[Start of section]
-- ==== Sys2Proof/Laws/Mem.lean ====
section
/-! SUPPORT. Byte memory: what is written is read, and every operation keeps the canonical form. -/

namespace Sys2Proof.Machine

open Sys2Proof

theorem cellsAbove_weaken {lo : Option Nat} {l : Nat} {m : List Host.Cell} (h : cellsAbove (some l) m = true) (hl : ∀ x, lo = some x → x ≤ l) :
    cellsAbove lo m = true := by
  cases m with
  | nil => rfl
  | cons c t =>
    obtain ⟨a, b⟩ := c
    simp only [cellsAbove, Bool.and_eq_true, decide_eq_true_eq] at h ⊢
    refine ⟨⟨?_, h.1.2⟩, h.2⟩
    cases lo with
    | none => rfl
    | some x => have := hl x rfl; simp; omega

theorem memSet_above (m : List Host.Cell) (k : Nat) (b : Byte) : ∀ lo : Option Nat, (∀ x, lo = some x → x < k) → cellsAbove lo m = true →
    cellsAbove lo (memSet m k b) = true := by
  induction m with
  | nil =>
    intro lo hlo h
    unfold memSet
    split
    · rfl
    · rename_i hb
      cases lo with
      | none => simp [cellsAbove, hb]
      | some x => have := hlo x rfl; simp [cellsAbove, hb, this]
  | cons c t ih =>
    obtain ⟨a, x⟩ := c
    intro lo hlo h
    have h0 := h
    simp only [cellsAbove, Bool.and_eq_true, decide_eq_true_eq] at h
    unfold memSet
    split
    · rename_i hk
      split
      · exact h0
      · rename_i hb
        simp only [cellsAbove, Bool.and_eq_true, decide_eq_true_eq]
        refine ⟨⟨?_, hb⟩, ⟨hk, h.1.2⟩, h.2⟩
        cases lo with
        | none => rfl
        | some y => simpa using hlo y rfl
    · split
      · rename_i _ e; subst e
        split
        · exact cellsAbove_weaken h.2 (fun y hy => by have := hlo y hy; omega)
        · rename_i hb
          simp only [cellsAbove, Bool.and_eq_true, decide_eq_true_eq]
          exact ⟨⟨h.1.1, hb⟩, h.2⟩
      · rename_i h1 h2
        simp only [cellsAbove, Bool.and_eq_true, decide_eq_true_eq]
        refine ⟨h.1, ih (some a) (fun y hy => by cases hy; omega) h.2⟩

theorem memSet_wf {m : List Host.Cell} (h : Memory.wf m = true) (k : Nat) (b : Byte) : Memory.wf (memSet m k b) = true :=
  memSet_above m k b none (fun _ h => by cases h) h

theorem memWrite_wf {m : List Host.Cell} (h : Memory.wf m = true) (k : Nat) (bs : List Byte) : Memory.wf (memWrite m k bs) = true := by
  induction bs generalizing m k with
  | nil => exact h
  | cons b bs ih => exact ih (memSet_wf h k b) (k + 1)

theorem memGet_below {m : List Host.Cell} {lo : Nat} (h : cellsAbove (some lo) m = true) {k : Nat} (hk : k ≤ lo) : memGet m k = unlisted := by
  cases m with
  | nil => rfl
  | cons c t =>
    obtain ⟨a, b⟩ := c
    simp only [cellsAbove, Bool.and_eq_true, decide_eq_true_eq] at h
    unfold memGet
    rw [if_neg (by omega), if_pos (by omega)]

theorem memGet_cons (a : Nat) (b : Byte) (t : List Host.Cell) (k : Nat) :
    memGet ((a, b) :: t) k = if a = k then b else if k < a then unlisted else memGet t k := rfl

theorem memGet_memSet {m : List Host.Cell} : ∀ {lo : Option Nat}, cellsAbove lo m = true → ∀ (k : Nat) (b : Byte) (a : Nat),
    memGet (memSet m k b) a = if a = k then b else memGet m a := by
  induction m with
  | nil =>
    intro lo h k b a
    unfold memSet
    split
    · rename_i e; split
      · rw [e]; rfl
      · rfl
    · simp only [memGet]
      split
      · rename_i e; rw [if_pos e.symm]
      · rename_i e; rw [if_neg (Ne.symm e)]; split <;> rfl
  | cons c t ih =>
    obtain ⟨x, y⟩ := c
    intro lo h k b a
    simp only [cellsAbove, Bool.and_eq_true, decide_eq_true_eq] at h
    unfold memSet
    split
    · rename_i hk
      split
      · rename_i e
        split
        · rename_i ea; subst ea
          rw [e]; unfold memGet; rw [if_neg (by omega), if_pos hk]
        · rfl
      · rw [memGet_cons k b]
        split
        · rename_i e; rw [if_pos e.symm]
        · rename_i e
          rw [if_neg (Ne.symm e)]
          split
          · rename_i ha
            unfold memGet; rw [if_neg (by omega), if_pos (by omega)]
          · rfl
    · split
      · rename_i _ e; subst e
        split
        · rename_i e
          split
          · rename_i ea; subst ea; rw [e, memGet_below h.2 (Nat.le_refl _)]
          · rename_i ea
            rw [memGet_cons k y, if_neg (Ne.symm ea)]
            split
            · exact memGet_below h.2 (by omega)
            · rfl
        · simp only [memGet]
          split
          · rename_i ea; rw [if_pos ea.symm]
          · rename_i ea; rw [if_neg (Ne.symm ea)]
      · rename_i h1 h2
        simp only [memGet]
        split
        · rename_i e; rw [if_neg (by omega)]
        · split
          · rw [if_neg (by omega)]
          · exact ih h.2 k b a

theorem memGet_memWrite (bs : List Byte) : ∀ {m : List Host.Cell}, Memory.wf m = true → ∀ (k a : Nat),
    memGet (memWrite m k bs) a = if k ≤ a ∧ a < k + bs.length then bs.getD (a - k) 0 else memGet m a := by
  induction bs with
  | nil => intro m h k a; rw [if_neg (fun e => by have := e.2; simp at this; omega)]; rfl
  | cons b bs ih =>
    intro m h k a
    rw [show memWrite m k (b :: bs) = memWrite (memSet m k b) (k + 1) bs from rfl, ih (memSet_wf h k b), memGet_memSet h]
    simp only [List.length_cons]
    by_cases h1 : a = k
    · subst h1
      rw [if_neg (by omega), if_pos rfl, if_pos (by omega)]; simp
    · by_cases h2 : k + 1 ≤ a ∧ a < k + 1 + bs.length
      · rw [if_pos h2, if_pos (by omega)]
        rw [show a - k = (a - (k + 1)) + 1 by omega]; simp
      · rw [if_neg h2, if_neg h1, if_neg (by omega)]

theorem cells_ext (m m' : List Host.Cell) : ∀ lo, cellsAbove lo m = true → cellsAbove lo m' = true →
    (∀ a, memGet m a = memGet m' a) → m = m' := by
  induction m generalizing m' with
  | nil =>
    intro lo _ h' e
    cases m' with
    | nil => rfl
    | cons c t =>
      obtain ⟨a, b⟩ := c
      simp only [cellsAbove, Bool.and_eq_true, decide_eq_true_eq] at h'
      have := e a
      simp only [memGet, if_pos] at this
      exact absurd this.symm h'.1.2
  | cons c t ih =>
    obtain ⟨a, b⟩ := c
    intro lo h h' e
    have h0 := h
    simp only [cellsAbove, Bool.and_eq_true, decide_eq_true_eq] at h
    cases m' with
    | nil =>
      have := e a
      simp only [memGet, if_pos] at this
      exact absurd this h.1.2
    | cons c' t' =>
      obtain ⟨a', b'⟩ := c'
      simp only [cellsAbove, Bool.and_eq_true, decide_eq_true_eq] at h'
      have ea : a = a' := by
        rcases Nat.lt_trichotomy a a' with hl | hl | hl
        · have := e a
          simp only [memGet, if_pos] at this
          rw [if_neg (by omega), if_pos hl] at this
          exact absurd this h.1.2
        · exact hl
        · have := e a'
          simp only [memGet, if_pos] at this
          rw [if_neg (by omega), if_pos hl] at this
          exact absurd this.symm h'.1.2
      subst ea
      have eb : b = b' := by have := e a; simpa [memGet] using this
      subst eb
      rw [ih t' (some a) h.2 h'.2 (fun k => ?_)]
      by_cases hk : k ≤ a
      · rw [memGet_below h.2 hk, memGet_below h'.2 hk]
      · have := e k
        simp only [memGet] at this
        rw [if_neg (by omega), if_neg (by omega), if_neg (by omega), if_neg (by omega)] at this
        exact this

theorem leNat_leBytes (n : Nat) : ∀ x, leNat (leBytes n x) = x % 2 ^ (8 * n) := by
  induction n with
  | zero => intro x; simp [leBytes, leNat, Nat.mod_one]
  | succ n ih =>
    intro x
    simp only [leBytes, leNat, ih, BitVec.toNat_ofNat]
    rw [show 2 ^ (8 * (n + 1)) = 256 * 2 ^ (8 * n) by rw [show 8 * (n + 1) = 8 + 8 * n by omega, Nat.pow_add], Nat.mod_mul]

theorem leBytes_length (n : Nat) : ∀ x, (leBytes n x).length = n := by
  induction n with
  | zero => intro x; rfl
  | succ n ih => intro x; simp [leBytes, ih]

theorem memCells_wf {m : List Host.Cell} (h : Memory.wf m = true) (cs : List Host.Cell) : Memory.wf (memCells m cs) = true := by
  unfold memCells
  induction cs generalizing m with
  | nil => exact h
  | cons c cs ih => exact ih (memSet_wf h c.1 c.2)

/-- A memory keeps its form when cells are taken out of it. -/
theorem filter_above (p : Host.Cell → Bool) (m : List Host.Cell) : ∀ lo, cellsAbove lo m = true → cellsAbove lo (m.filter p) = true := by
  induction m with
  | nil => intro lo h; exact h
  | cons c t ih =>
    obtain ⟨a, b⟩ := c
    intro lo h
    have h0 := h
    simp only [cellsAbove, Bool.and_eq_true, decide_eq_true_eq] at h
    rw [List.filter_cons]
    split
    · simp only [cellsAbove, Bool.and_eq_true, decide_eq_true_eq]
      exact ⟨h.1, ih (some a) h.2⟩
    · have := ih (some a) h.2
      refine cellsAbove_weaken this (fun x hx => ?_)
      subst hx
      have := h.1.1
      simp only [decide_eq_true_eq] at this
      omega

theorem filter_wf {m : List Host.Cell} (h : Memory.wf m = true) (p : Host.Cell → Bool) : Memory.wf (m.filter p) = true :=
  filter_above p m none h

/-- A number written is read back. -/
theorem readNat_writeNat (s : State) (h : Memory.wf s.mem = true) (k n x : Nat) : (s.writeNat k n x).readNat k n = x % 2 ^ (8 * n) := by
  have : memRead (memWrite s.mem k (leBytes n x)) k n = leBytes n x := by
    apply List.ext_getElem
    · simp [memRead, leBytes_length]
    · intro i h1 h2
      simp only [memRead, List.getElem_map, List.getElem_range]
      rw [memGet_memWrite _ h, if_pos ⟨by omega, by rw [leBytes_length] at h2 ⊢; omega⟩]
      rw [show k + i - k = i by omega]
      rw [List.getD_eq_getElem?_getD, List.getElem?_eq_getElem h2]; rfl
  simp only [State.readNat, State.writeNat, this, leNat_leBytes]

end Sys2Proof.Machine
end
[End of section]
→ **WORK REQUEST**
Your answer should be a single number: the count of lines in the entries that hold the string "keeps".

→ **FINAL ANSWER**
2